Лева прожил странный, кровавый век. Собственно, даже больше. Век, он, как и возраст человека, — понятие качественное, а не количественное. XX век — короткий. Он начался с 1914 года, вместе с Первой мировой… Или того хлеще — с октября 1917 года. Закончился век смертью режима, порожденного тем семнадцатым годом, — в 1991-м…
Разгон родился в девятьсот восьмом году и мальчишкой еще, по молодости и невежественности, после Гражданской войны пошел к свету, что виднелся ему впереди. Но свет тот, что и в тоннеле, по некоторым рассказам реанимированных после смерти клинической, предваряет смерть окончательную. Разгон дожил до конца этого века и сумел еще пожить в новом, трудном времени почти десять лет.
Разгон пережил ребенком две войны, потрясших нашу страну. Зэком, в лагере, пережил Вторую мировую. И уже выйдя из малой зоны лагеря за колючей проволокой, в большую зону социалистического лагеря, перенес третью мировую, холодную войну.
Разгон со светлой надеждой встретил падение режима и новое время. Он до конца жизни сохранял исторический оптимизм и верил, что придет покой и на нашу землю. Потому и сумел не только жить весело в свои весьма преклонные годы, но и описать без надрыва то, что тяжким камнем было на душе у него и всего нашего народа. Чудом, Промыслом Божиим можно считать явившуюся, словно с того света, книгу, написанную им в лагере для дочери и исчезнувшую более чем на тридцать лет. Добрые люди, которых наверняка на свете больше, чем дурных, как считал Разгон (и, как видите, Лева и тут оказался прав), эту книгу сохранили, передали ему зэковскую тетрадку. Он сумел ее прочесть дочери, хотя она и была уже пенсионеркой…
Он сохранил любовь к жизни, тягу к новому, молодому. Я для него был мальчишкой, моложе на целое поколение, может, и на два, но всегда как-то подтягивался, услышав:
"Юлик, пора выпить!" — Левин призыв к застолью, где он тоже весело, несерьезно реализовывал свою вековую молодость.
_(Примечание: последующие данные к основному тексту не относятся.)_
-- ==== Sys2Proof/Machine/Experts.lean ====
section
/-! DEFINITION. Expert gating, capacity, dispatch and combination, and the running rows after an exit point, as the tile operations
that a package's program runs compute them (chapter 07: R194 to R197). -/

namespace Sys2Proof.Machine

open Sys2Proof

/-- The gate of one token: the selected experts in gate rank, with their weights, and whether a NaN was seen (R194). -/
structure Gate where
  experts : List Nat
  weights : List F32
  sum : F32
  leftOut : F32
  nan : Bool
  deriving DecidableEq, Repr

/-- The largest finite logit, formed by REDUCE MAX (R162, R194 step 1). -/
def gateTop (logits : List F32) : F32 := reduceRow 1 (logits.filter f32isFinite)

/-- The gate inputs p of a token: EXP of each logit less the largest finite one (R194 step 1). -/
def gateInputs (logits : List F32) : List F32 := logits.map fun x => mapFn 3 (zipFn 1 x (gateTop logits))

/-- A token's dense scores as the entries of a SELECT: each expert's handle is its number (R165, R194 step 2). -/
def denseEntries (l : List F32) : List Entry := (indexed l).map fun e => ⟨e.1, 0, 0, e.2, 0⟩

/-- The gate of a token over its logits with TOP_K `k` and GATE_NORM `all` (R194). -/
def gate (all : Bool) (k : Nat) (logits : List F32) : Gate :=
  let p := gateInputs logits
  let r := selectOp true k 64 (denseEntries p)
  let picked := (r.1.filter (·.valid)).map (·.handle)
  let under := if all then f32add r.2.selectedSum r.2.leftOutSum else r.2.selectedSum
  { experts := picked, weights := picked.map fun e => f32div (p.getD e f32zero) under, sum := r.2.selectedSum,
    leftOut := r.2.leftOutSum, nan := (p.any f32isNan) }

/-- The gate of a token under a package's TOP_K and GATE_NORM (R182, R194). -/
def Pkg.gate (g : Pkg) (logits : List F32) : Gate := Machine.gate g.gateAll g.topK logits

/-- Tokens that an expert accepts in a batch of `t` tokens; none when the capacity is unlimited (R195). -/
def Pkg.capLimit (g : Pkg) (t : Nat) : Option Nat :=
  if g.capacity = 0 then none else some (ceilDiv (g.capacity * t * g.topK) (16 * g.experts))

/-- Places claimed in the order of the batch's tokens: for each token, each of its experts with whether it accepted the token (R195). -/
def claimPlaces (limit : Nat) (choices : List (List Nat)) : List (List (Nat × Bool)) :=
  (choices.foldl (fun (acc : List (List (Nat × Bool)) × List (Nat × Nat)) tok =>
    let one := tok.foldl (fun (a : List (Nat × Bool) × List (Nat × Nat)) e =>
      let used := ((a.2.find? fun q => q.1 == e).map (·.2)).getD 0
      if used < limit then (a.1 ++ [(e, true)], (e, used + 1) :: a.2.filter fun q => q.1 != e) else (a.1 ++ [(e, false)], a.2)) ([], acc.2)
    (acc.1 ++ [one.1], one.2)) ([], [])).1

/-- Refusals of an expert layer in a batch (R195). -/
def Pkg.refused (g : Pkg) (choices : List (List Nat)) : Nat :=
  match g.capLimit choices.length with
  | none => 0
  | some n => sumNat (fun t => (t.filter fun e => !e.2).length) (claimPlaces n choices)

/-- The count word and the index array of an expert: the positions of the tokens that it accepted, ascending, padded to `n` entries
(R196). -/
def dispatchList (n expert : Nat) (places : List (List (Nat × Bool))) : Nat × List Nat :=
  let l := ((indexed places).filter fun t => t.2.contains (expert, true)).map (·.1)
  (l.length, l ++ List.replicate (n - l.length) 0xFFFFFFFF)

/-- A token's output: Σ w_e × y_e in order of gate rank, one rounding per operation (R196). An expert that refused the token
contributes nothing (R195). -/
def combine (dim : Nat) (terms : List (F32 × List F32)) : List F32 :=
  match terms.map fun t => (List.range dim).map fun i => f32mul t.1 (t.2.getD i f32zero) with
  | [] => List.replicate dim f32zero
  | a :: r => r.foldl (fun acc y => (acc.zip y).map fun q => f32add q.1 q.2) a

/-- The running rows after an exit point: the count word and the row numbers of those that stay, ascending (R197). `run` holds the
row numbers that run with their provisional scores. -/
def runningRows (k : Nat) (margin : F32) (run : List (Nat × F32)) : Nat × List Nat :=
  let l := if run.length ≤ k ∨ margin = f32inf then run.map (·.1)
    else
      let top := (selectOp true k 64 (denseEntries (run.map (·.2)))).1
      let c := ((top.filter (·.valid)).getLast?.map (·.score)).getD f32nan
      (run.filter fun r => !decide (orderKey r.2 < orderKey (f32sub c margin))).map (·.1)
  (l.length, sortBy id l)

end Sys2Proof.Machine
end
Я горюю, что мне отныне больше не поговорить со старшим другом, не побалагурить с ним, не рассказать новый анекдот; некому со смехом сквозь слезы вспомнить правоохранников, противопоставлявших себя правозащитникам. Родного собеседника нет.
Он избыл свою миссию на этой земле. Он достойно завершил свою жизнь. Все естественно, таковы законы природы. Он был в ладу со временем. Сначала он был прельщен и очарован утопией, потом страдал и разочаровывался в утопии, потом, вместе со всем временем, дождался слома утопии и поражения порожденного ею режима. Он жил в ладу со временем.